There are no human beings who can easily resist being isolated from the world and told something over and over. If anything, you’re the one who’s implying that it takes a very weak-willed person to succumb to that. It doesn’t. Of course, you probably weren't trying to imply that at all. But it’s honestly true that it does not take a weak-willed person to succumb to what that man put his wife through, it does not take a weak-willed person to succumb to what I was put through, and what many many disabled people are put through every day, and it really sucks to basically say that pointing out the fact that torture exists is calling people weak-willed.
Try it sometime. Try going somewhere that you can’t get out of, and being told day in and day out that it would be better if you just… doesn’t even matter what “it would be better if you did”, you’re going to start believing it, and you’re going to have a hard time resisting it. This happens. All the time. Both in hospital and other healthcare settings (because lots of healthcare professionals sincerely believe that lots of people would be better off dead), and also in the homes of people who are plain sadistic.
Honestly I think you’re probably responding to a whole bunch of things that a whole bunch of other people have said before me, rather than responding to what I said. In which case, I don’t have time for this. I meant what I said, I didn’t mean what I didn’t say. It’s that simple. (And yeah, I know it’s not simple at all, but for me, that’s all I can say.)

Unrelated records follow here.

/-- PACKET_ISSUE (R169, R175, R191 to R195, R373), and the packets of a walk (R173, R289, R290). That a PFT and an INVP issue
with no packet entry (log 68) and which adds the host takes (log 18) are the model's readings (DEDUCED). -/
def Obligations.PacketsIssueOrFault : Prop :=
  (∀ (s : State) (core : Nat) (c : Cmd), nextIssue s core = some c → cmdOf s core c.id = some c →
    (c.isRecord c.next = true → c.reason = 0) →
    let k := coreOf s core
    let p := partOfCore s.dev core
    let issue : Instr := .packetIssue core
    let skips := c.kind = .pft ∨ c.kind = .invp
    let ahead := unheld s core c
    let i := ahead.getD c.next
    let others (t : State) : Prop := (coreOf t core).cq.filter (fun q => q.id != c.id) = k.cq.filter fun q => q.id != c.id
    let event : Event :=
      { cause := 0x20, slot := c.slot, async := true, fetch := false, detail := 0
        va := bundleVa (ctxOf s (ctxId core c.slot)), syl := 15, val := c.faultVa i }
    let stops : Prop := ¬skips → Answers issue s fun t => Frame [] [core] [] s t ∧ (coreOf t core).pkts = k.pkts ∧
      others t ∧ cmdOf t core c.id = some { c with
        stage := .faulted (c.faultVa i), held := []
        next := if c.kind = .vamo ∨ c.kind = .strm ∨ (c.streams = true ∧ gOrdered c.graph = true) then 0 else c.next } ∧
      (coreOf t core).sup.events = k.sup.events ++ [event]
    let skip : Prop := skips → Answers issue s fun t => Frame [] [core] [p] s t ∧ (coreOf t core).pkts = k.pkts ∧
      others t ∧ cmdOf t core c.id = some { c with next := c.next + 1 }
    (∀ j, ahead = some j → (c.kind = .vamo ∨ (c.streams = true ∧ gOrdered c.graph = true)) ∧ c.next = 0) ∧
    (c.packetVa i = none → stops ∧ skip) ∧
    (∀ va, c.packetVa i = some va → leafOf s core c va = none →
      Answers issue s fun t => Frame [] [] [p] s t ∧
        (partAt t p).memory.walks = (partAt s p).memory.walks ++ [(dieOfCore core, va / 65536)] ∧
        (partAt t p).launch = (partAt s p).launch ∧ (partAt t p).host = (partAt s p).host) ∧
    (∀ va l, c.packetVa i = some va → leafOf s core c va = some l → l.pte.getLsbD 8 = true →
      Answers issue s fun t => Frame [] [] [p] s t ∧
        (partAt t p).memory.expanding = (partAt s p).memory.expanding ++ [leafPage l va]) ∧
    (∀ va l, c.packetVa i = some va → leafOf s core c va = some l → l.pte.getLsbD 8 = false →
      let pa := pteFrame l.pte + va % pageSize l.level
      skip ∧ (¬Permits s core c i va l → stops) ∧
      (Permits s core c i va l → ¬skips → ahead.isSome = true →
        Answers issue s fun t => Frame [] [core] [] s t ∧ (coreOf t core).pkts = k.pkts ∧ others t ∧
          cmdOf t core c.id = some { c with held := c.held ++ [⟨dieOfCore core, va / 65536, l.level, l.pte, l.home⟩] }) ∧
      (Permits s core c i va l → ¬skips → ahead = none →
        Answers issue s fun t => Frame [] [core] [p] s t ∧ others t ∧ (coreOf t core).pktAt = now s + 1 ∧
          cmdOf t core c.id = some { c with
            next := c.next + 1, got := if c.kind = .strm ∧ c.next = 0 then [] else c.got } ∧
          ∃ x, (coreOf t core).pkts = k.pkts ++ [x] ∧ x.cmd = c.id ∧ x.slot = c.slot ∧ x.idx = c.next ∧ x.va = va ∧
            x.pa = pa ∧ x.dest = destOf s p l.pte pa ∧ x.mode = fld l.pte 6 2 ∧ x.acc = c.packetAcc c.next ∧
            x.issued = now s ∧ x.bad = 0 ∧ x.port = none ∧
            x.wr = c.packetOut c.next ((c.plans[c.next]?).getD ⟨0, []⟩) ∧
            (fld l.pte 6 2 ≠ 2 ∨ x.acc ≠ 0 → x.stage = .issued ∧ x.rd = []) ∧
            (x.acc ≠ 0 → x.mode = 2 ∨ x.acc = 2 → pa < 2 ^ 57 - 2 ^ 16 → ∀ fa q, x.dest = .peer fa q →
              ∀ y ∈ (partAt t p).memory.peer, ¬(y.fa = fa ∧ y.part = q ∧ y.granule = pa / 256))))) ∧
  (∀ (s : State) (p va : Nat) (l : Leaf), walk s p va = some l → fld l.pte 0 1 = 1 ∧ fld l.pte 1 1 = 1) ∧
  (∀ (c : Cmd), walks c.kind →
    (∀ (i : Nat) (p : Plan) (x : Piece), c.mainPlans[i]? = some p → x ∈ p.pieces →
      ∃ a, memoryBit c x.q = some a ∧ 2048 * p.granule + x.goff = a + x.eoff ∧ 0 < x.nb ∧ x.eoff + x.nb ≤ memoryUnit c) ∧
    (∀ q a b, memoryBit c q = some a → b < memoryUnit c →
      ∃ (i : Nat) (p : Plan) (x : Piece), c.mainPlans[i]? = some p ∧ x ∈ p.pieces ∧ x.q = q ∧ x.eoff ≤ b ∧ b < x.eoff + x.nb ∧
        ∀ (j : Nat) (p' : Plan) (y : Piece), c.mainPlans[j]? = some p' → y ∈ p'.pieces → y.q = q → y.eoff ≤ b → b < y.eoff + y.nb → j = i ∧ y = x)) ∧
  (∀ (c : Cmd) (i g : Nat) (p : Plan), c.kind = .cpw ∧ c.graph = [] ∨ c.kind = .cps ∨ c.kind = .cpst →
    c.mainPlans[i]? = some p → g < 2048 → (∀ x ∈ p.pieces, x.goff + x.nb ≤ 2048) →
    (c.kind = .cpst → fld c.b 0 9 + 2 ^ fld c.b 22 2 ≤ 512) →
    writtenBit (c.packetOut i p) g = p.pieces.foldl (fun v x =>
      if x.goff ≤ g ∧ g < x.goff + x.nb then some (sentBit c x.q (x.eoff + (g - x.goff))) else v) none)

I’d actually support euthanasia if it really worked the way people said it worked, and if there was no danger to disabled people. However, it doesn’t work that way at all, and it does endanger more of us than it helps. That’s why I don’t support it. Because in this world, right now, it hurts people, all the time, and so do the attitudes surrounding it. It sucks that there are people who have to die badly at the natural end of their lives because of that. But it sucks even worse than there are people dying who wouldn’t want to die, years or decades before the natural ends of their lives, because of these attitudes, and that would increase if it were legal. That’s a horrible choice to have to make, but it’s the choice we have right now. There are no safeguards that work yet.
And if you think that disabled people are somehow magically immune to pressure from doctors, pressure from family members, pressure to not be a burden, pressure to believe we’re expendable, pressure to believe we’re not really people, pressure to believe that it’s better if we’re dead (in a zillion different ways), pressure to believe that our lives wouldn’t be worth living if we continued them as they are (or as they will be soon)… then you actually pretty much believe that disabled people are superhuman, because there are very few, if any, people, who are immune to that pressure. That’s the problem. Succumbing to that pressure isn't weak, it's human. And it’s not an insult to point that out.
Signed, person who is alive right now because these laws don’t exist and who almost wasn’t alive even without those laws and it was that much of a close call so don’t talk to me about weakness.